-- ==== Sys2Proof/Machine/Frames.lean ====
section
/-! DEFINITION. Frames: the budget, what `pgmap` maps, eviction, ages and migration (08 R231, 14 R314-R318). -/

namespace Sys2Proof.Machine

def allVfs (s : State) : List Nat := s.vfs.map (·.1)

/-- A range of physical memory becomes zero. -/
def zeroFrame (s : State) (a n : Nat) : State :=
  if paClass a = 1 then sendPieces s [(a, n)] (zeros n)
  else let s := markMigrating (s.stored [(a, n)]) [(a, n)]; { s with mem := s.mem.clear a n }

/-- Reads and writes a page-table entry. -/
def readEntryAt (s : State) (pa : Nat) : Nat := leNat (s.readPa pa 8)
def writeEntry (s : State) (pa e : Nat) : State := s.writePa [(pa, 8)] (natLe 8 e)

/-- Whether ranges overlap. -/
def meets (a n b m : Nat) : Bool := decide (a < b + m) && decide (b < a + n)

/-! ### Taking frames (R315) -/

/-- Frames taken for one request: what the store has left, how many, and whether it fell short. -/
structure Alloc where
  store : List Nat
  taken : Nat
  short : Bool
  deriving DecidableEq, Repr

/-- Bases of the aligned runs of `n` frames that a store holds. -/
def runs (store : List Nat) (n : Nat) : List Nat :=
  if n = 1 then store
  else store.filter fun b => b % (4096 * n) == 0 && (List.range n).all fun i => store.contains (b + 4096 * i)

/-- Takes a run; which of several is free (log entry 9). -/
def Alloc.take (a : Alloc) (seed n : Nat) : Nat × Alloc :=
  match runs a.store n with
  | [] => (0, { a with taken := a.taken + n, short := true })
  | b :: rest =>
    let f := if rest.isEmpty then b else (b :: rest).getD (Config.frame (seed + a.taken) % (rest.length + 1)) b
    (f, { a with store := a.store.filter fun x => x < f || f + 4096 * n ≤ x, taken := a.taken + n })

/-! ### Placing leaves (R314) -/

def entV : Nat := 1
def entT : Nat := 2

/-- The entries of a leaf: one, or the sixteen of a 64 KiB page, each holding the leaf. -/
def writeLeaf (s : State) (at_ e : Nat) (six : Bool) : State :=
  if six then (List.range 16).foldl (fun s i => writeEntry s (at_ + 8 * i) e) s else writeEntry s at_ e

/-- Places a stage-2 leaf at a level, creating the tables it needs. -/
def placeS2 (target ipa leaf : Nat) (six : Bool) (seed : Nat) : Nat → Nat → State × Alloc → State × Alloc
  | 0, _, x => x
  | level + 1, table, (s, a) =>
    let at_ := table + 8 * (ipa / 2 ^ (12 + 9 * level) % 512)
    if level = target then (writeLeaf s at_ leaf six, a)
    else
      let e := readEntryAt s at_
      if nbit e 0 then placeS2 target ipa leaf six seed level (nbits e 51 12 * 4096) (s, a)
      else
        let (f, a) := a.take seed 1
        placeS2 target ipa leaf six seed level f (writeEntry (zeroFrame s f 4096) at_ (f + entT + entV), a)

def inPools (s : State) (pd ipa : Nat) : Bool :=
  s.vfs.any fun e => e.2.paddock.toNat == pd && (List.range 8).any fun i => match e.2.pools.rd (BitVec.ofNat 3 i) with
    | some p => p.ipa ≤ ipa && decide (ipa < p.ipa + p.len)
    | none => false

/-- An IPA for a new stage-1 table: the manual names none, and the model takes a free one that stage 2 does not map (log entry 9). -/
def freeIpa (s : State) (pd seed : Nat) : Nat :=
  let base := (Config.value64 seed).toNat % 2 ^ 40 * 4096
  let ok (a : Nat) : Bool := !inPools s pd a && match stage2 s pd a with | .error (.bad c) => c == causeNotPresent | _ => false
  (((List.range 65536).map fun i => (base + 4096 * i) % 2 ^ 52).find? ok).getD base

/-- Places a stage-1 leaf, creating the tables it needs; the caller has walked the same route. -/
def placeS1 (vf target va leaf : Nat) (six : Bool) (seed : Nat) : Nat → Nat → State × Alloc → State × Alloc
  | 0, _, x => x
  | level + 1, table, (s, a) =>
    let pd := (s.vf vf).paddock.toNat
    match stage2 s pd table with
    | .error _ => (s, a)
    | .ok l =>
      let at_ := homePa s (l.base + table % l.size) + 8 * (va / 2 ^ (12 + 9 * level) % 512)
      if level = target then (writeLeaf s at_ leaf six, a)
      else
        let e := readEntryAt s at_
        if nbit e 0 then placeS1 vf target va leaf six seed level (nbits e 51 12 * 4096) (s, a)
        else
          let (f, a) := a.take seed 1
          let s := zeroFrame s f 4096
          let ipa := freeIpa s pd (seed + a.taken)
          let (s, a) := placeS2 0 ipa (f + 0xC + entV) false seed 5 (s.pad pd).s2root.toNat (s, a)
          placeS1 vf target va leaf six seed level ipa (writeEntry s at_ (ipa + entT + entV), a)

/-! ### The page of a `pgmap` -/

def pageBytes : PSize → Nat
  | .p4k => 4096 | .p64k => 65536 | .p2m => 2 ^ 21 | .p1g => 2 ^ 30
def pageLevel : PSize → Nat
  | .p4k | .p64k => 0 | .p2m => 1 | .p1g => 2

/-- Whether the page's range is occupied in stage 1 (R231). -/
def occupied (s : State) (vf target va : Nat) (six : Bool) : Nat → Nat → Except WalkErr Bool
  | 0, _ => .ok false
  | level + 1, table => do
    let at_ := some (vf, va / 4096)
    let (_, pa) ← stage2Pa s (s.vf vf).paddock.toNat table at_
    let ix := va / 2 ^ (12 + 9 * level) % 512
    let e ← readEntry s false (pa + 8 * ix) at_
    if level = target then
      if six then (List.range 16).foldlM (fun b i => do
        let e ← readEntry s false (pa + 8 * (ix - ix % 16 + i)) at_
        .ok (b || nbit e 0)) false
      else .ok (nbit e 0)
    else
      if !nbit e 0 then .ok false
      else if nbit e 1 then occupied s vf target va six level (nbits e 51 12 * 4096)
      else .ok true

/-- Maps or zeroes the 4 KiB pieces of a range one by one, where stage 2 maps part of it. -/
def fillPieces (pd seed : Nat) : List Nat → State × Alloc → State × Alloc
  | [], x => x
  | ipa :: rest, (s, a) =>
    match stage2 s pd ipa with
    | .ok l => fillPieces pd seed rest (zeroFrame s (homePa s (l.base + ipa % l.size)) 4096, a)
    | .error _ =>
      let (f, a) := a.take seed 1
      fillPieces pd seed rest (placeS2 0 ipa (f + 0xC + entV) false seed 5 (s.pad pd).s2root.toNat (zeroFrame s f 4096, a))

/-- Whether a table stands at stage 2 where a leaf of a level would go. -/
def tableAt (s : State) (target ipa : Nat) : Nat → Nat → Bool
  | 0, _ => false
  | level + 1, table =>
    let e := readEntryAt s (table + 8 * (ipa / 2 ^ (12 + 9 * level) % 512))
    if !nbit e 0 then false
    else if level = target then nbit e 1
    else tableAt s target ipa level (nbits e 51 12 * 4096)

----

#### [WORK INSTRUCTION]
In the data above, find the line with "def zeroFrame (s" and the line with "ranges overlap. -/". Retype both, plus every line between them, exactly.

#### [ANSWER SECTION]
def zeroFrame (s : State) (a n : Nat) : State :=
  if paClass a = 1 then sendPieces s [(a, n)] (zeros n)
  else let s := markMigrating (s.stored [(a, n)]) [(a, n)]; { s with mem := s.mem.clear a n }

/-- Reads and writes a page-table entry. -/
def readEntryAt (s : State) (pa : Nat) : Nat := leNat (s.readPa pa 8)
def writeEntry (s : State) (pa e : Nat) : State := s.writePa [(pa, 8)] (natLe 8 e)

/-- Whether ranges overlap. -/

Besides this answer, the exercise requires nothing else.